1-Butanol: Extraction Solvent for Removing Quite Polar Organic Substances from Dilute Aqueous Solutions

Ethyl acetate is the most polar organic solvent organic chemists use regularly in extractions from large volumes of water. 1-Butanol is more polar but still only partially miscible with water. It follows that it should be more effecient for taking up polar solutes from water. There is a further advantage. 1-Butanol distils with water as a lower boiling azeotrope and the azeotropic composition separates into layers upon cooling, allowing, as we shall propose, solvent recycling.

 According to the CRC Handbook of Chemistry and Physics 55^th Edition, at atmospheric pressure, the azeotrope boils at 93.0°C and separates on cooling into an upper phase that is, by volume, 71.5% of the total distillate. This layer is 79.9% by weight 1-butanol and 20.1% water.

The azeotropic behaviour varies little, whether the pressure is atmospheric or as low as 30 mm. of mercury. At 30 mm. pressure, this azeotrope boils at just 29.0°C. Again, two phases separate on cooling with the butanol rich upper phase constituting 59.0% by volume. The phase contains 79.9% by weight 1-butanol.

Despite these advantageous properties, this solvent is not popular, perhaps because this predominantly organic phase still contains 20.1 water weight % and would require special drying to get back pure 1-butanol.

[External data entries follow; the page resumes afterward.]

-- ==== Sys2Proof/Tests/Slice0.lean ====
section
/-! SUPPORT. Named tests. Expected values come from the spec: the encoding tables of 30_encoding.md, the worked
examples and vectors of 95_test_vectors.md. The last part gives a witness for the hypotheses of each
statement that has some. -/

namespace Sys2Proof.Tests

open Sys2Proof.Machine

/-! ### Configurations of 95_test_vectors.md section 0 -/

/-- The tables of `T6`. -/
def t6Tables : SegmentTables where
  sine := sineTable256
  incSwoop := List.replicate 6 0x10000000
  incChirp := List.replicate 6 0x20000000
  envSwoop := [0, 16384, 32768, 32768, 16384, 0]
  envChirp := [0, 16384, 32768, 32768, 16384, 0]

/-- `T6` with a period, a clock rate and a serial clock. -/
def t6Params (periodUs clkPerUs sclkHalf : Nat) : Params where
  sampleRateHz := 50000
  periodUs := periodUs
  restUs := 30
  sineBits := 8
  ctrlNibble := 0x3
  swoopLen := 6
  chirpLen := 6
  rampLen := 2
  restLen := 1
  clkPerUs := clkPerUs
  sclkHalf := sclkHalf
  images := .segmented t6Tables

theorem test_t6_admitted : (t6Params 20 2 1).broken = none := by decide +kernel
theorem test_f2_admitted : (t6Params 2 16 1).broken = none := by decide +kernel
theorem test_t6s2_admitted : (t6Params 20 2 2).broken = none := by decide +kernel

/-- `T6`. -/
def t6 : Config := ⟨t6Params 20 2 1, test_t6_admitted⟩
/-- `F2`. -/
def f2 : Config := ⟨t6Params 2 16 1, test_f2_admitted⟩
/-- `T6S2`. -/
def t6s2 : Config := ⟨t6Params 20 2 2, test_t6s2_admitted⟩

/-- `C5`. -/
def c5Params : Params where
  sampleRateHz := 50000
  periodUs := 20
  restUs := 10
  sineBits := 8
  ctrlNibble := 0x3
  swoopLen := 2
  chirpLen := 2
  rampLen := 1
  restLen := 1
  clkPerUs := 2
  sclkHalf := 1
  images := .concatenated [100, 200, 0, 300, 4095]

theorem test_c5_admitted : c5Params.broken = none := by decide +kernel

/-- `C5`. -/
def c5 : Config := ⟨c5Params, test_c5_admitted⟩

/-- A register of the state after one edge. -/
def afterEdge {α : Type} (f : State → α) (s : State) : Option α :=
  match step s with
  | .next t => some (f t)
  | .fault _ => none
  | .refused _ => none

/-- A state one edge before an on-time tick: enabled, a firing pending, `PRESC = 1`. -/
def tickState (c : Config) (phase : Word) (seg : Segment) (idx : Index) (time : Word) : State :=
  { State.resetOf c [] with
    phase := phase, seg := seg, idx := idx, time := time, alarm := time, presc := 1
    enable := true, pending := true }

/-! ### Decoding: words written out from 30_encoding.md R85, R87, R88 -/

/-- R85, all eight selectors. -/
theorem test_decode_ticksel :
    decode (.ticksel 0b000) = .segEmit .swoop ∧ decode (.ticksel 0b010) = .segEmit .chirp ∧
    decode (.ticksel 0b001) = .segFlipS2C ∧ decode (.ticksel 0b011) = .segFlipC2SRest ∧
    decode (.ticksel 0b100) = .catEmit .swoop ∧ decode (.ticksel 0b110) = .catEmit .chirp ∧
    decode (.ticksel 0b101) = .catWrapRest .swoop ∧ decode (.ticksel 0b111) = .catWrapRest .chirp := by
  decide

/-- R87, the register reads. -/
theorem test_decode_reads :
    decode (.hostRd 0b10000) = .rdCtrl ∧ decode (.hostRd 0b10001) = .rdStatus ∧
    decode (.hostRd 0b10010) = .rdPhase ∧ decode (.hostRd 0b10011) = .rdIndex ∧
    decode (.hostRd 0b10100) = .rdTime ∧ decode (.hostRd 0b10101) = .rdAlarm ∧
    decode (.hostRd 0b10110) = .rdMissed ∧ decode (.hostRd 0b10111) = .rdLastWord := by decide

/-- R87, the configuration reads. -/
theorem test_decode_config_reads :
    decode (.hostRd 0b11000) = .rdCfg0 ∧ decode (.hostRd 0b11001) = .rdCfgLenA ∧
    decode (.hostRd 0b11010) = .rdCfgLenB ∧ decode (.hostRd 0b11011) = .rdCfgPeriod ∧
    decode (.hostRd 0b11100) = .rdCfgRest := by decide

/-- R87, R89, the reserved reads and the absent read. -/
theorem test_decode_reserved_reads :
    decode (.hostRd 0b11101) = .rdRsvdD ∧ decode (.hostRd 0b11110) = .rdRsvdEF 0xE ∧
    decode (.hostRd 0b11111) = .rdRsvdEF 0xF ∧ decode (.hostRd 0b00000) = .rdNone 0x0 ∧
    decode (.hostRd 0b01111) = .rdNone 0xF := by decide

/-- R88, the write rows, at the ends of their address ranges. -/
theorem test_decode_writes :
    decode (.hostWr 0b10000 7) = .wrCtrl 7 ∧ decode (.hostWr 0b10001 7) = .wrIgn1 7 ∧
    decode (.hostWr 0b10010 7) = .wrIgn23 0x2 7 ∧ decode (.hostWr 0b10011 7) = .wrIgn23 0x3 7 ∧
    decode (.hostWr 0b10100 7) = .wrIgn47 0x4 7 ∧ decode (.hostWr 0b10111 7) = .wrIgn47 0x7 7 ∧
    decode (.hostWr 0b11000 7) = .wrIgn8F 0x8 7 ∧ decode (.hostWr 0b11111 7) = .wrIgn8F 0xF 7 ∧
    decode (.hostWr 0b00000 7) = .wrNone 0x0 7 ∧ decode (.hostWr 0b01111 7) = .wrNone 0xF 7 := by
  decide

/-- 95_test_vectors.md Part 3, the script encodings. -/
theorem test_vectors_of_commands :
    resetCycle.toVector = 0x4000000000 ∧ HostInput.nop.toVector = 0 ∧
    (wrCycle 0x0 1).toVector = 0x2000000001 ∧ (wrCycle 0x0 0).toVector = 0x2000000000 ∧
    (rdwrCycle 0x0 1).toVector = 0x3000000001 ∧ (wrCycle 0x2 0x12345678).toVector = 0x2212345678 ∧
    (rdCycle 0x7).toVector = 0x1700000000 ∧ (rdCycle 0xA).toVector = 0x1A00000000 := by decide

/-- The same vectors read back. -/
theorem test_vectors_read_back :
    HostInput.ofVector 0x2212345678 = wrCycle 0x2 0x12345678 ∧
    HostInput.ofVector 0x3000000001 = rdwrCycle 0x0 1 ∧
    HostInput.ofVector 0x4000000000 = resetCycle := by decide
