-- ==== Sys2Proof/Machine/State.lean ====
section
/-! DEFINITION. The machine's state as plain data (10_state R10: the complete architectural state), the
reasons a step can stop, and the state after hardware reset. The fields are grouped as 10_state groups them:
`cfg` holds what only the host and a reset write, `flt` the fault record, `fifo` the bitstream unit. -/

namespace Sys2Proof.Machine

/-- A register file of 256 registers of 64 bits: `BLK` (10_state R11) or `COEF` (10_state R15). -/
abbrev RegFile := Vector Word 256

/-- The bytes of `MEM`: (byte address, byte), addresses strictly rising, no entry equal to what an unlisted
byte reads as. Byte `b` is a byte of word `b / 8` (20_memory R44). -/
abbrev Mem := List Host.Cell

/-- The direction of the bitstream unit, `STATUS.DIR` (10_state R28): writing (0) or reading (1). -/
inductive Dir where
  | wr
  | rd
  deriving DecidableEq, Repr

/-- The five faults of the hardware (60_exceptions R180). They are recorded, never a stop (R185). -/
inductive HwFault where
  | capacity
  | nonfinite
  | badParam
  | illegal
  | dirErr
  deriving DecidableEq, Repr

/-- The registers that no command but `SRST` writes: `CTRL`, the four encoding parameters, the four fields
of `EXTENT`, `CAPW` and `ARG` (10_state R16 to R23). -/
structure Cfg where
  /-- `CTRL`: `TYPE` in bits 1:0, `DIMS` in bits 3:2 (R16). -/
  ctrl : BitVec 4
  /-- `MINBITS` (R17). -/
  minbits : BitVec 16
  /-- `MAXBITS` (R18). -/
  maxbits : BitVec 16
  /-- `MAXPREC` (R19). -/
  maxprec : BitVec 7
  /-- `MINEXP`, two's complement (R20). -/
  minexp : BitVec 16
  /-- `EXTENT.N0` (R21). -/
  n0 : BitVec 3
  /-- `EXTENT.N1` (R21). -/
  n1 : BitVec 3
  /-- `EXTENT.N2` (R21). -/
  n2 : BitVec 3
  /-- `EXTENT.N3` (R21). -/
  n3 : BitVec 3
  /-- `CAPW`, the capacity in words (R22). -/
  capw : BitVec 32
  /-- `ARG`, the operand of `WBITS`, `WBIT`, `SEEKR`, `SEEKW` (R23). -/
  arg : Word
  deriving DecidableEq, Repr

/-- The fault record: the five sticky flags `STATUS[4:0]`, `CAUSE` and `FINFO` (10_state R28 to R30). -/
structure FaultRec where
  flags : BitVec 5
  cause : BitVec 8
  finfo : Word
  deriving DecidableEq, Repr

/-- The bitstream unit: `DIR`, `PTR`, `BUF`, `NB` (10_state R28, R32). -/
structure Fifo where
  dir : Dir
  ptr : BitVec 32
  buf : Word
  nb : BitVec 7
  deriving DecidableEq, Repr

/-- One access of the host, performed between commands (00_scope R9). Offsets and addresses are relative to
`REG_BASE` and `MEM_BASE`; `bytes` is the width of the access. -/
inductive HostAccess where
  /-- A read of the register space (10_state R34). -/
  | regRead (offset bytes : Nat)
  /-- A write to the register space (10_state R34, R35); a write to `CMD` executes a command (R31). -/
  | regWrite (offset bytes : Nat) (value : Word)
  /-- A little-endian read of `MEM` at a byte address (20_memory R44). -/
  | memRead (addr bytes : Nat)
  /-- A little-endian write to `MEM` at a byte address (20_memory R40, R44). -/
  | memWrite (addr bytes : Nat) (value : Word)
  /-- The hardware reset input (70_reset_and_hazards R200). -/
  | reset
  deriving DecidableEq, Repr

/-- The state of the machine. All fields but the last two are the spec's (10_state R10). -/
structure State where
  /-- `BLK[0..255]` (R11). -/
  blk : RegFile
  /-- `COEF[0..255]` (R15). -/
  coef : RegFile
  /-- `CTRL`, parameters, `EXTENT`, `CAPW`, `ARG` (R16 to R23). -/
  cfg : Cfg
  /-- `RES` (R24). -/
  res : Word
  /-- `BITS` (R25). -/
  bits : BitVec 32
  /-- `EXPF` (R26). -/
  expf : BitVec 11
  /-- `PRECEFF` (R27). -/
  preceff : BitVec 7
  /-- `STATUS[4:0]`, `CAUSE`, `FINFO` (R28 to R30). -/
  flt : FaultRec
  /-- `DIR`, `PTR`, `BUF`, `NB` (R28, R32). -/
  fifo : Fifo
  /-- `MEM` (20_memory R40). -/
  mem : Mem
  /-- THE MODEL'S OWN: the host accesses not yet performed, oldest first. DESIGN CHOICE, log 1. -/
  hostq : List HostAccess
  /-- THE MODEL'S OWN: the value the latest host read returned. DESIGN CHOICE, log 2. -/
  rdata : Word
  deriving DecidableEq, Repr

/-- Why the model stops with a fault. No command raises one: the hardware's own faults are recorded in
`STATUS` and the machine goes on (60_exceptions R185). -/
inductive Fault where
  /-- Raised by a host access to `MEM` beyond the last word `CAPW` can name (20_memory R40, R41): there is no
  such memory. Safe: the model stops where a platform might have other memory. Log 5. -/
  | noSuchMemory
  deriving DecidableEq, Repr

/-- Why the model has no meaning for a step. -/
inductive Refusal where
  /-- Raised by an arm of `exec` whose command has no meaning yet; safe. -/
  | notModelled (mnemonic : String)
  /-- Raised by a host access that is outside the specification: a register access that is not an aligned
  64-bit access inside 0x0000 .. 0x17FF (10_state R34, 93_implementation_defined U6: "refuse"), or an access
  to `MEM` of a width other than 1, 2, 4 or 8 bytes (20_memory R44). Safe. Log 6 and log 7. -/
  | hostAccess
  deriving DecidableEq, Repr

/-- The configuration registers after reset (10_state R38). -/
def Cfg.reset : Cfg where
  ctrl := 0
  minbits := 0
  maxbits := 65535
  maxprec := 64
  minexp := 0x8000
  n0 := 4
  n1 := 4
  n2 := 4
  n3 := 4
  capw := 0
  arg := 0

/-- The fault record after reset: no flag, no cause (10_state R38). -/
def FaultRec.reset : FaultRec where
  flags := 0
  cause := 0
  finfo := 0

/-- The bitstream unit after reset: writing, at position 0 (10_state R38). -/
def Fifo.reset : Fifo where
  dir := .wr
  ptr := 0
  buf := 0
  nb := 0

/-- The machine right after hardware reset (10_state R38). `BLK` and `COEF`, for which R38 gives no value,
are 0: DESIGN CHOICE, log 4, unsafe. `MEM` lists nothing: DESIGN CHOICE, log 3, unsafe. -/
def State.reset : State where
  blk := Vector.replicate 256 0
  coef := Vector.replicate 256 0
  cfg := .reset
  res := 0
  bits := 0
  expf := 0
  preceff := 0
  flt := .reset
  fifo := .reset
  mem := []
  hostq := []
  rdata := 0

end Sys2Proof.Machine
end

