-- ==== Sys2Proof/Machine/Step.lean ====
section
/-! DEFINITION. One step of the machine, and where a command stands to be executed next. -/

namespace Sys2Proof.Machine

/-- One step: one host access, among them the writes to `CMD` that execute commands (00_scope R9). There is no
program counter and no fetch (10_state R12); how commands come to run is log 1. -/
def step (s : State) : Host.Outcome State Fault Refusal := nextAccess s

/-- `s` with the command whose bits are `w`, of which `nbits` are given, as the host's next access: a write of the
command word to `CMD`. -/
def State.withFetchWord (s : State) (nbits w : Nat) : State :=
  s.setHostq (issueCommand (BitVec.ofNat 32 (w % 2 ^ nbits)) :: s.hostq)

end Sys2Proof.Machine
end

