-- ==== Sys2Proof/Certificates/Slice0/Obligations.lean ====
section
/-! DEFINITION. The statements for the provers, from the spec's numbered rules, and the vocabulary they are
written in (namespace Sys2Proof.Claims). -/

namespace Sys2Proof.Claims

open Sys2Proof Sys2Proof.Machine

/-! ### Command words -/

/-- The 23 opcodes of 30_encoding R63. -/
def opcodes : List (BitVec 8) :=
  [0x00, 0x01, 0x10, 0x11, 0x12, 0x13, 0x14, 0x15, 0x16, 0x17, 0x20, 0x21] ++
  [0x30, 0x31, 0x32, 0x33, 0x40, 0x41, 0x50, 0x51, 0x52, 0x53, 0x54]

/-- The four tests of 30_encoding R61: `c` fails one of them. -/
def failsATest (c : CmdWord) : Prop :=
  c.extractLsb' 7 17 ≠ 0 ∨ c.extractLsb' 24 8 ∉ opcodes ∨
  (c.extractLsb' 24 8 ≠ 0x10 ∧ c.extractLsb' 24 8 ≠ 0x12 ∧ c.extractLsb' 0 7 ≠ 0) ∨
  ((c.extractLsb' 24 8 = 0x10 ∨ c.extractLsb' 24 8 = 0x12) ∧ 64 < (c.extractLsb' 0 7).toNat)

/-! ### Registers -/

/-- The bits a host write stores, per offset (10_state R34, the column "Used bits" of the rows that are RW). -/
def storedBits (off : Nat) : Word :=
  if off = 0x000 then 0xF
  else if off = 0x008 then 0xFFFF
  else if off = 0x010 then 0xFFFF
  else if off = 0x018 then 0x7F
  else if off = 0x020 then 0xFFFF
  else if off = 0x028 then 0x7777
  else if off = 0x030 then 0xFFFFFFFF
  else if off = 0x038 then 0xFFFFFFFFFFFFFFFF
  else if off = 0x048 then 0xFFFFFFFF
  else if off = 0x050 then 0x7FF
  else if off = 0x058 then 0x7F
  else if off < 0x800 then 0
  else 0xFFFFFFFFFFFFFFFF

/-- An aligned offset inside the register space (10_state R34). -/
def inSpace (off : Nat) : Prop := off % 8 = 0 ∧ off < 0x1800

/-- The values of 10_state R38's table, for every item it gives a value. -/
def resetValues (r : State) : Prop :=
  r.cfg.ctrl = 0 ∧ r.cfg.minbits = 0 ∧ r.cfg.maxbits = 65535 ∧ r.cfg.maxprec = 64 ∧ r.cfg.minexp = 0x8000 ∧
  r.readReg .extent = 0x4444 ∧ r.cfg.capw = 0 ∧ r.cfg.arg = 0 ∧ r.res = 0 ∧ r.bits = 0 ∧ r.expf = 0 ∧
  r.preceff = 0 ∧ r.readReg .status = 0x300 ∧ r.flt.flags = 0 ∧ r.flt.cause = 0 ∧ r.flt.finfo = 0 ∧
  r.fifo.dir = .wr ∧ r.fifo.ptr = 0 ∧ r.fifo.buf = 0 ∧ r.fifo.nb = 0 ∧ r.pos = 0

/-! ### Frames -/

/-- The commands that may write `BLK` (10_state R37). -/
def writesBlk : List Instr := [.padblk, .c2b, .iscale, .encblk, .decblk]

/-- The commands that may write `COEF` (10_state R37). -/
def writesCoef : List Instr := [.fwdxf, .invxf, .fscale, .decpl, .b2c, .encblk, .decblk]

/-- The write-side commands of the bitstream unit (70_reset_and_hazards R208). -/
def isWriteSide : Instr → Bool
  | .wbits _ | .wbit | .encpl | .encblk => true
  | _ => false

/-- The read-side commands of the bitstream unit (70_reset_and_hazards R208). -/
def isReadSide : Instr → Bool
  | .rbits _ | .rbit | .decpl | .decblk => true
  | _ => false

It would be interesting to see what the effect would be of adding 35 g of sodium chloride to 5 liters of this mixture of 1-butanol and water. I would not be surprised if most of the 1 liter of water separated as a brine!

My suggestion is to use the composition of the upper phase in the azeotrope’s distillate, which is 79.9%/20.1% 1-butanol/water by weight, as the original extraction phase for recovering polar organics from a dilute aqueous reaction mixture. First you would mix in about 35 g of salt for each liter of dilute aqueous solution to reduce partitioning of butanol into the material to be treated. Then you would perform multiple extractions on this mixture with this butanol-water composition. These would t be combined and distilled down to a convenient volume for product recovery by heating under 30 mm. vacuum to distil that azeotrope which comes over at the very moderate temperature of 29.0°C. After the distillate phases separate, the 59.0% percent by volume that constitutes the upper phase in the receiving vessel is of exactly the correct composition to be recycled as original extraction mixture in the next product batch!

This 79.9/20.1% 1-butanol/water composition might become so useful that it could end up commercially available!